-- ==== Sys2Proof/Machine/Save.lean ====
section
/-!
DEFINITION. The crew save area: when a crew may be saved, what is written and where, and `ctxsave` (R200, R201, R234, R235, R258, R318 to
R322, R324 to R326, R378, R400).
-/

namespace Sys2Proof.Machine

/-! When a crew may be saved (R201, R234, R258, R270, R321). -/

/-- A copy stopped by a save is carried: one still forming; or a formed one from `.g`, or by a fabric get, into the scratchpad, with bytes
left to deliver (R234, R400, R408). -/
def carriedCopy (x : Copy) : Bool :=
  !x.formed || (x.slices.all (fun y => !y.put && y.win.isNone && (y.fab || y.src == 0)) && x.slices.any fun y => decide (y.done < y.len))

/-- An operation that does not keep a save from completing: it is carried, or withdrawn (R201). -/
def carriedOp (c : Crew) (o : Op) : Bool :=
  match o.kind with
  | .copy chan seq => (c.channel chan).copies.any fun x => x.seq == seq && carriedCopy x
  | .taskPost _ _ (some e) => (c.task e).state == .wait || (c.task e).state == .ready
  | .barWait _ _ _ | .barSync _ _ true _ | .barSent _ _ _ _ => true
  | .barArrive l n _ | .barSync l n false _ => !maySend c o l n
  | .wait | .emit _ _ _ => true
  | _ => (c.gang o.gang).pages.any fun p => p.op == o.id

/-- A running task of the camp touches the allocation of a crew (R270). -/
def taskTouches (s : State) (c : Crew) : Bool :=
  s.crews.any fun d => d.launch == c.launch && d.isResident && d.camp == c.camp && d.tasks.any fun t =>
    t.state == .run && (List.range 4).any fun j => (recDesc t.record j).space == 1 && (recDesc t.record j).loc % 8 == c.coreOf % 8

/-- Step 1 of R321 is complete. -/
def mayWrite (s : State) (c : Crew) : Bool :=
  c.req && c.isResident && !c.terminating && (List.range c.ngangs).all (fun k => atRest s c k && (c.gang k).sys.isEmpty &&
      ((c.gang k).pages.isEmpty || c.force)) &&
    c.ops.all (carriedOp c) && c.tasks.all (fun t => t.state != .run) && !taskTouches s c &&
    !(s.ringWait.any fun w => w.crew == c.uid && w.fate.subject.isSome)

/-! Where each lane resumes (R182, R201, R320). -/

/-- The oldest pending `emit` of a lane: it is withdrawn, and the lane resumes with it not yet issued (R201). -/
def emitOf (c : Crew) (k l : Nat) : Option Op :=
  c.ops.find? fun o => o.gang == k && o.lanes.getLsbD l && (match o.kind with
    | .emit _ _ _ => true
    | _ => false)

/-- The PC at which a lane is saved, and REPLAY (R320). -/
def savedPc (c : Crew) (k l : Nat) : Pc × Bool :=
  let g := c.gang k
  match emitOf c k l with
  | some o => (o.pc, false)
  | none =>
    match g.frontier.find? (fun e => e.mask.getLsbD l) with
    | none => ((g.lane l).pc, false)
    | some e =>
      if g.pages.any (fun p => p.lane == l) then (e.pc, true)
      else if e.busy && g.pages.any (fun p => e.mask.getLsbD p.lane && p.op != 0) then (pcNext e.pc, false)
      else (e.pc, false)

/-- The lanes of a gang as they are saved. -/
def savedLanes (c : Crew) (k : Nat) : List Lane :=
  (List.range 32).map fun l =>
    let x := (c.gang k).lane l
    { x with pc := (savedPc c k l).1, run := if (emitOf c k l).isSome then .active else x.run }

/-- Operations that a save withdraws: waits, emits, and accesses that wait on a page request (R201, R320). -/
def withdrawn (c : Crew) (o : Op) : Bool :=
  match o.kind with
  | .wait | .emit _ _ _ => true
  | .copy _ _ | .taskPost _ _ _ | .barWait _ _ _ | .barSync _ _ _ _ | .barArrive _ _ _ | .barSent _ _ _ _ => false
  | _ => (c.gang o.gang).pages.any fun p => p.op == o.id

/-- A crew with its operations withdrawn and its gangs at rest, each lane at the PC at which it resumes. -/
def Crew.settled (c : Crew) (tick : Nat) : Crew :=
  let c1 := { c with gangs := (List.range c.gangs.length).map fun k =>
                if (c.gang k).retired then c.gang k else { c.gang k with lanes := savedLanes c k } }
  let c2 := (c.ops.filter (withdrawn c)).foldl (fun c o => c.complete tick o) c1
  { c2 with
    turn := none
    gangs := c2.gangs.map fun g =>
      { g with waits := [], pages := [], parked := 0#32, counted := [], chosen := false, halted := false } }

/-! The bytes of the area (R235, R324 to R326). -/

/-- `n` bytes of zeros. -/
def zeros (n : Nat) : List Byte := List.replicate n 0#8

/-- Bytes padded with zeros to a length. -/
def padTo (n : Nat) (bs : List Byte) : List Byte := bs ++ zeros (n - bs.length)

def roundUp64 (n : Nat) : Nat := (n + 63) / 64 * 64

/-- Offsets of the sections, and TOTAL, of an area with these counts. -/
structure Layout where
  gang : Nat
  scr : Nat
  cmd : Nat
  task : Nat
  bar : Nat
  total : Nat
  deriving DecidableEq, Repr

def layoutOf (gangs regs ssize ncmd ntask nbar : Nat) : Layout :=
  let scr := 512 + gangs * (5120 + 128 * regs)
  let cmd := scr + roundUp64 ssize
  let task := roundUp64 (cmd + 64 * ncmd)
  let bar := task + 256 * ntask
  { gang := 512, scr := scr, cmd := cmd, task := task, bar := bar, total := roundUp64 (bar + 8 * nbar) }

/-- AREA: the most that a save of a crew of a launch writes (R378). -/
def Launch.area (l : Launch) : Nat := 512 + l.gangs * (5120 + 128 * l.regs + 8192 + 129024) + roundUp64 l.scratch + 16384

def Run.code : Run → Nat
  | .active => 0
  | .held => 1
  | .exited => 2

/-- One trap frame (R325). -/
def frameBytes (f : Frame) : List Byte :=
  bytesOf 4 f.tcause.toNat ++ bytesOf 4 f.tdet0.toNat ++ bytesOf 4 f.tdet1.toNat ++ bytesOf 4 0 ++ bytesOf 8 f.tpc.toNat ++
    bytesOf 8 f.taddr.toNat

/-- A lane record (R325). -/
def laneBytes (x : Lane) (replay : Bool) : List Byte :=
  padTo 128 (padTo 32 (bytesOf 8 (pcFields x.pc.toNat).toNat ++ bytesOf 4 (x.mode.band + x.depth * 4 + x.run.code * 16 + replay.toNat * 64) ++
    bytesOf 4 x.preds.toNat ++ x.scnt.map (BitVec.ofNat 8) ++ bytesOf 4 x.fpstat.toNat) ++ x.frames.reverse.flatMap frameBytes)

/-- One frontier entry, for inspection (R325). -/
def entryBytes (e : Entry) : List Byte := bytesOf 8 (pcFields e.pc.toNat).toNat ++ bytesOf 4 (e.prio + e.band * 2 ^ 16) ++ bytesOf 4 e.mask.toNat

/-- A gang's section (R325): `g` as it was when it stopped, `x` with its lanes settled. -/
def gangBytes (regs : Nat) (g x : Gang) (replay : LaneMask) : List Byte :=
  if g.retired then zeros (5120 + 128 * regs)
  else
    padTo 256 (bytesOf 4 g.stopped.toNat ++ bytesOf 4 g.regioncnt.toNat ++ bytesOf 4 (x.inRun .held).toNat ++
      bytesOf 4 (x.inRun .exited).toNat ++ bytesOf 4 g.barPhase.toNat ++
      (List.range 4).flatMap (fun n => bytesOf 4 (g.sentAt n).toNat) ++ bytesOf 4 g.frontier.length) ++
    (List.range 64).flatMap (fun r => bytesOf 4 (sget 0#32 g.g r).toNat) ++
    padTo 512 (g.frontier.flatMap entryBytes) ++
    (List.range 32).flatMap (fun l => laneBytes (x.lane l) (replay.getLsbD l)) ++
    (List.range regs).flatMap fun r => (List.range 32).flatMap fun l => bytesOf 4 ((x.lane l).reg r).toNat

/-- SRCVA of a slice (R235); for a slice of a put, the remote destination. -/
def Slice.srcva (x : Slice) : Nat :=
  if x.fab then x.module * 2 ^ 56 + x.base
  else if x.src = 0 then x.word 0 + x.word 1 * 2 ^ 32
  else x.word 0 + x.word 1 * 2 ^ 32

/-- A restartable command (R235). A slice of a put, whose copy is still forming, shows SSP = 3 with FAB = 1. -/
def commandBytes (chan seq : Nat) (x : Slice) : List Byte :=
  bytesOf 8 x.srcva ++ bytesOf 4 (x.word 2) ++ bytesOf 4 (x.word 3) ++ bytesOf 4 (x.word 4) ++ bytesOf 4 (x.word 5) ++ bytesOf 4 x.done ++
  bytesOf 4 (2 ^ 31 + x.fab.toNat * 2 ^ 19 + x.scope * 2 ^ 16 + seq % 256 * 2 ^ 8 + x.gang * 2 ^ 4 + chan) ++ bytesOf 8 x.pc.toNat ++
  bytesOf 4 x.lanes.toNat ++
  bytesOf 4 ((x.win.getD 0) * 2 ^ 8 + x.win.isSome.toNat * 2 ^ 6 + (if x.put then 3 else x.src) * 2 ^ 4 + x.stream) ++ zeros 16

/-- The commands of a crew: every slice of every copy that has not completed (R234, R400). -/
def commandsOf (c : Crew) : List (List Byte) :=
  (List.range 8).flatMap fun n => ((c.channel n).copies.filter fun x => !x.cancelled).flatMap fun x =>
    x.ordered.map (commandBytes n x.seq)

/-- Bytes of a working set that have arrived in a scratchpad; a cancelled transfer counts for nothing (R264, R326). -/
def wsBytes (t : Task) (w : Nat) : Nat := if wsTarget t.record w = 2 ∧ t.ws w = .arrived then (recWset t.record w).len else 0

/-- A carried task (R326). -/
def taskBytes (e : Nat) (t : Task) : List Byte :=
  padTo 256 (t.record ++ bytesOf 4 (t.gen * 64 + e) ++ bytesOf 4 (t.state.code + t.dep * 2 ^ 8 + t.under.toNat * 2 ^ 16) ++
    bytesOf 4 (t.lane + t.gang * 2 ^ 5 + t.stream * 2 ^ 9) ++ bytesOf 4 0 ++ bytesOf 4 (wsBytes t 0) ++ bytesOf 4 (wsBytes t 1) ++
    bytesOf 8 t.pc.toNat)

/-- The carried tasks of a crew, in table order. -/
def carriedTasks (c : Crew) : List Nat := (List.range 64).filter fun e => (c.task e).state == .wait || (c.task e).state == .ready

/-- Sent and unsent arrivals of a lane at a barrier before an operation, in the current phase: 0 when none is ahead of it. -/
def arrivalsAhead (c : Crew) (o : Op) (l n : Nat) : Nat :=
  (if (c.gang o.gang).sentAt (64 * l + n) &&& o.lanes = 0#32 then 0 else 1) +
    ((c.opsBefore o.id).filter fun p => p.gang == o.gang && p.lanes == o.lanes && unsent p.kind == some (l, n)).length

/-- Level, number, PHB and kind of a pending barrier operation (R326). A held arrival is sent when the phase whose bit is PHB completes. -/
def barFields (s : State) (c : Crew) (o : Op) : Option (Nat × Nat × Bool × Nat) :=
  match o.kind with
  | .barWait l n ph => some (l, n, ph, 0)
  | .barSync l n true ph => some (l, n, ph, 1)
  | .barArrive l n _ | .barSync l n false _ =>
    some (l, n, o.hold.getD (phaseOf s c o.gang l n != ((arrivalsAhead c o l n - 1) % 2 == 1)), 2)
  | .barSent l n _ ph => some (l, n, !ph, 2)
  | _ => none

○ ○ ○ ○ ○ ○ ○

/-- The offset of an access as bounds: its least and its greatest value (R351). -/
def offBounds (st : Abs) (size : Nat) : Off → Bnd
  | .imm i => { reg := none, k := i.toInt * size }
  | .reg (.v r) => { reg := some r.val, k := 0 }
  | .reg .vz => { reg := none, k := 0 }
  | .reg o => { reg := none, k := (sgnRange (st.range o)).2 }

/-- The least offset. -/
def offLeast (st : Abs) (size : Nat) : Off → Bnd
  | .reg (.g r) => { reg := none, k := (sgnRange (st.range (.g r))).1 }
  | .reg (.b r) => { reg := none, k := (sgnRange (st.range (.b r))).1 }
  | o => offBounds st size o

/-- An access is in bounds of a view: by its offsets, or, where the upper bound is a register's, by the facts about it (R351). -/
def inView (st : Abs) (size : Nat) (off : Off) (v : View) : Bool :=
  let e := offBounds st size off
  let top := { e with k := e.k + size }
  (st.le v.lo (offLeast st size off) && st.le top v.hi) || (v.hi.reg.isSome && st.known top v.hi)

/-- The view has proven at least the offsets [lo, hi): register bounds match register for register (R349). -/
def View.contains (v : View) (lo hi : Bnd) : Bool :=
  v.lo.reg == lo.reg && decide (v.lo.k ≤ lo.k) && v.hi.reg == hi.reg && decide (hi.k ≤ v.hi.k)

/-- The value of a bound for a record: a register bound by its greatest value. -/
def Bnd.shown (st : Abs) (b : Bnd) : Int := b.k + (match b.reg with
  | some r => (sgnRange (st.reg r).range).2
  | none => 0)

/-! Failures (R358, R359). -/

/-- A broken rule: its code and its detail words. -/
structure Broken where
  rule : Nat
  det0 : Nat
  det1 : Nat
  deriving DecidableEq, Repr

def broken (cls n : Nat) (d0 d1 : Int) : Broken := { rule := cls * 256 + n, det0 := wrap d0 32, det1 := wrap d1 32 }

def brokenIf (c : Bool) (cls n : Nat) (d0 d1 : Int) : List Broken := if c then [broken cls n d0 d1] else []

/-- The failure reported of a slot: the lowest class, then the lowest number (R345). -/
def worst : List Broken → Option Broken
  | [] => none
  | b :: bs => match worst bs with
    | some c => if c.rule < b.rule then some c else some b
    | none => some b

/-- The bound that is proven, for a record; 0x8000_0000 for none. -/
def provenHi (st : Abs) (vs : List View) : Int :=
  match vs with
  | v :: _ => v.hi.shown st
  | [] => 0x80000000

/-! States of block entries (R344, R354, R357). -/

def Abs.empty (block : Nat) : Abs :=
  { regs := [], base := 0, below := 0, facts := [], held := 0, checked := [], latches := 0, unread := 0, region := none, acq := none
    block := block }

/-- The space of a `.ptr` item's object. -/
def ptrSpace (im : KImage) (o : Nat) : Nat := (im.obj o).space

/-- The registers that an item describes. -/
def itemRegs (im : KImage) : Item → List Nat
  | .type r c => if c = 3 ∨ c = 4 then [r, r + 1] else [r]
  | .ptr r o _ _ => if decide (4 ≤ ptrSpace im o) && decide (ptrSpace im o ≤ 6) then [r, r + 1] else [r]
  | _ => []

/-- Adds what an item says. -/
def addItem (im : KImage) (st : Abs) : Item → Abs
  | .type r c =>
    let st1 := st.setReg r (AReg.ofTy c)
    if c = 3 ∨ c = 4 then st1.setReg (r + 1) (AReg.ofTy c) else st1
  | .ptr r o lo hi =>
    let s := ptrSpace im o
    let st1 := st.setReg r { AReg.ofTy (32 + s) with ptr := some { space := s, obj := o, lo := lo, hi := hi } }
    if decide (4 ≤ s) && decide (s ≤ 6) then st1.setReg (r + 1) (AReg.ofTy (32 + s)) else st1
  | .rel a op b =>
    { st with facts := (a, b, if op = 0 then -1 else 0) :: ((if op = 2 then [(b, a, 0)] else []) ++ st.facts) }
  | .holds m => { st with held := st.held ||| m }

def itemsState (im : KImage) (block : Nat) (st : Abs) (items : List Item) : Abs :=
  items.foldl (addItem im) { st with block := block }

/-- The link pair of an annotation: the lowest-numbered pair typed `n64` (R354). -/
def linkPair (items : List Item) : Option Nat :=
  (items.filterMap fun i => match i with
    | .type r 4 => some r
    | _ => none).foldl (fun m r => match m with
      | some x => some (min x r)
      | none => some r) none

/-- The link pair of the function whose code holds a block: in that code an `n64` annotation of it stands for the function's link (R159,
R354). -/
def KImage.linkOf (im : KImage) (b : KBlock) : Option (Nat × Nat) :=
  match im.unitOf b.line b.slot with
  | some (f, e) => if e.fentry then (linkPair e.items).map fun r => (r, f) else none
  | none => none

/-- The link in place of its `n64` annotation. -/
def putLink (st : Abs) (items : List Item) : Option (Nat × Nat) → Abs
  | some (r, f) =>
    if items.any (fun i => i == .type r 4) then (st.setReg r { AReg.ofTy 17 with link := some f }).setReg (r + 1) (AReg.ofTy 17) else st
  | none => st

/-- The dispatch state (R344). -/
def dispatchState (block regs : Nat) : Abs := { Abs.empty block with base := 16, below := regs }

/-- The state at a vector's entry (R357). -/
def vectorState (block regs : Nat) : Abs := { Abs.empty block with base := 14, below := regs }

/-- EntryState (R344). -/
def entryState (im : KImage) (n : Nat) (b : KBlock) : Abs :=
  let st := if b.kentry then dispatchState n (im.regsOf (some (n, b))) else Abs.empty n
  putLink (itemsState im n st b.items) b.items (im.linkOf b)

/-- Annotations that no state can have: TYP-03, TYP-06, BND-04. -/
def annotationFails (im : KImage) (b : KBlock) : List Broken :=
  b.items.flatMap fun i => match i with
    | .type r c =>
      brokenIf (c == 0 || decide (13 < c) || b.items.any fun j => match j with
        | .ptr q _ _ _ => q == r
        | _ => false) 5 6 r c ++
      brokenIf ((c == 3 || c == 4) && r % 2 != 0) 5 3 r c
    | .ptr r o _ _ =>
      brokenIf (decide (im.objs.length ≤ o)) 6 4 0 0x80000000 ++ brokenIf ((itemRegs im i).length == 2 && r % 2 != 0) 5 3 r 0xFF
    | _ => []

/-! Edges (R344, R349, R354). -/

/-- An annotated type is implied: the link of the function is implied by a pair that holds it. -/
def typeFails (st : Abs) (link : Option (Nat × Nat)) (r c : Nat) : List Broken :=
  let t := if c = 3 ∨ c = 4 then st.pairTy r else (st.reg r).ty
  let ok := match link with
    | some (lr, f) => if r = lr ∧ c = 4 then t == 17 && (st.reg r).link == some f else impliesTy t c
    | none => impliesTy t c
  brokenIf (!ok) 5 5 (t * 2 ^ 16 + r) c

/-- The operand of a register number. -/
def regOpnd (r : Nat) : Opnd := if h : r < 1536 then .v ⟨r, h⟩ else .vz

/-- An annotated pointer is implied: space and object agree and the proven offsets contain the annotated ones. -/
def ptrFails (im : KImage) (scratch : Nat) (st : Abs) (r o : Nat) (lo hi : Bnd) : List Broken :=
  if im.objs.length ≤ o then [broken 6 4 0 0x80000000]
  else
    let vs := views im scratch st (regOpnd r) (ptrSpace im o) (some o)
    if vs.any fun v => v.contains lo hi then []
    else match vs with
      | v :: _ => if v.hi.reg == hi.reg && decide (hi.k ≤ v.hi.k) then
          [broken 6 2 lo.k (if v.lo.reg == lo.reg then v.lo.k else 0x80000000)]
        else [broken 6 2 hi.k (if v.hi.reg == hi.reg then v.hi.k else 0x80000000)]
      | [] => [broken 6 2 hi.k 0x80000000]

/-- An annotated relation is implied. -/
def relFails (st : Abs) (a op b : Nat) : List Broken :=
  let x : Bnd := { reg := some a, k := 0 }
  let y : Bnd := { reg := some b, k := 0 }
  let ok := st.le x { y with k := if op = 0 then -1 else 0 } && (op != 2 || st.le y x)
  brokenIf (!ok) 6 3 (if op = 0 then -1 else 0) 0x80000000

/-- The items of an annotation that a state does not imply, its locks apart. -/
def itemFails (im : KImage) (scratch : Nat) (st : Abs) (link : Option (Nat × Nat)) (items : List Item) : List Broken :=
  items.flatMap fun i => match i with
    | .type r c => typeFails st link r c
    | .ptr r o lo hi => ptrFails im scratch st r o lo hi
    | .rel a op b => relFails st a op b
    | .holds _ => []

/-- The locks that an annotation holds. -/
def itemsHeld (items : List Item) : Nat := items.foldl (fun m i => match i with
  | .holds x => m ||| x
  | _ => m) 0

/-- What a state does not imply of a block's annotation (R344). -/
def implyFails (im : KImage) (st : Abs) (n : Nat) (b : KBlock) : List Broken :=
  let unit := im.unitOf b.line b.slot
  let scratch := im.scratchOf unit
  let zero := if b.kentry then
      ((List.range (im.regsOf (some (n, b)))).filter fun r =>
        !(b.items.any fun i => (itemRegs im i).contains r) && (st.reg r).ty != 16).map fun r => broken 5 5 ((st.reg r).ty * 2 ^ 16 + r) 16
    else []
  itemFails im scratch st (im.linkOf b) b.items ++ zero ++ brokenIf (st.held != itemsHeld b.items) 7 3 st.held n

○ ○ ○ ○ ○ ○ ○

[Assignment]: An exact copy of the lines above, from the one containing "-- ==== Sys2Proof/Machine/Save.lean" down to the one containing "((c.gang k).pages.isEmpty ||" and including both, is the whole answer; retype it and nothing else.

[Exercise response]:
-- ==== Sys2Proof/Machine/Save.lean ====
section
/-!
DEFINITION. The crew save area: when a crew may be saved, what is written and where, and `ctxsave` (R200, R201, R234, R235, R258, R318 to
R322, R324 to R326, R378, R400).
-/

namespace Sys2Proof.Machine

/-! When a crew may be saved (R201, R234, R258, R270, R321). -/

/-- A copy stopped by a save is carried: one still forming; or a formed one from `.g`, or by a fabric get, into the scratchpad, with bytes
left to deliver (R234, R400, R408). -/
def carriedCopy (x : Copy) : Bool :=
  !x.formed || (x.slices.all (fun y => !y.put && y.win.isNone && (y.fab || y.src == 0)) && x.slices.any fun y => decide (y.done < y.len))

/-- An operation that does not keep a save from completing: it is carried, or withdrawn (R201). -/
def carriedOp (c : Crew) (o : Op) : Bool :=
  match o.kind with
  | .copy chan seq => (c.channel chan).copies.any fun x => x.seq == seq && carriedCopy x
  | .taskPost _ _ (some e) => (c.task e).state == .wait || (c.task e).state == .ready
  | .barWait _ _ _ | .barSync _ _ true _ | .barSent _ _ _ _ => true
  | .barArrive l n _ | .barSync l n false _ => !maySend c o l n
  | .wait | .emit _ _ _ => true
  | _ => (c.gang o.gang).pages.any fun p => p.op == o.id

/-- A running task of the camp touches the allocation of a crew (R270). -/
def taskTouches (s : State) (c : Crew) : Bool :=
  s.crews.any fun d => d.launch == c.launch && d.isResident && d.camp == c.camp && d.tasks.any fun t =>
    t.state == .run && (List.range 4).any fun j => (recDesc t.record j).space == 1 && (recDesc t.record j).loc % 8 == c.coreOf % 8

/-- Step 1 of R321 is complete. -/
def mayWrite (s : State) (c : Crew) : Bool :=
  c.req && c.isResident && !c.terminating && (List.range c.ngangs).all (fun k => atRest s c k && (c.gang k).sys.isEmpty &&
      ((c.gang k).pages.isEmpty || c.force)) &&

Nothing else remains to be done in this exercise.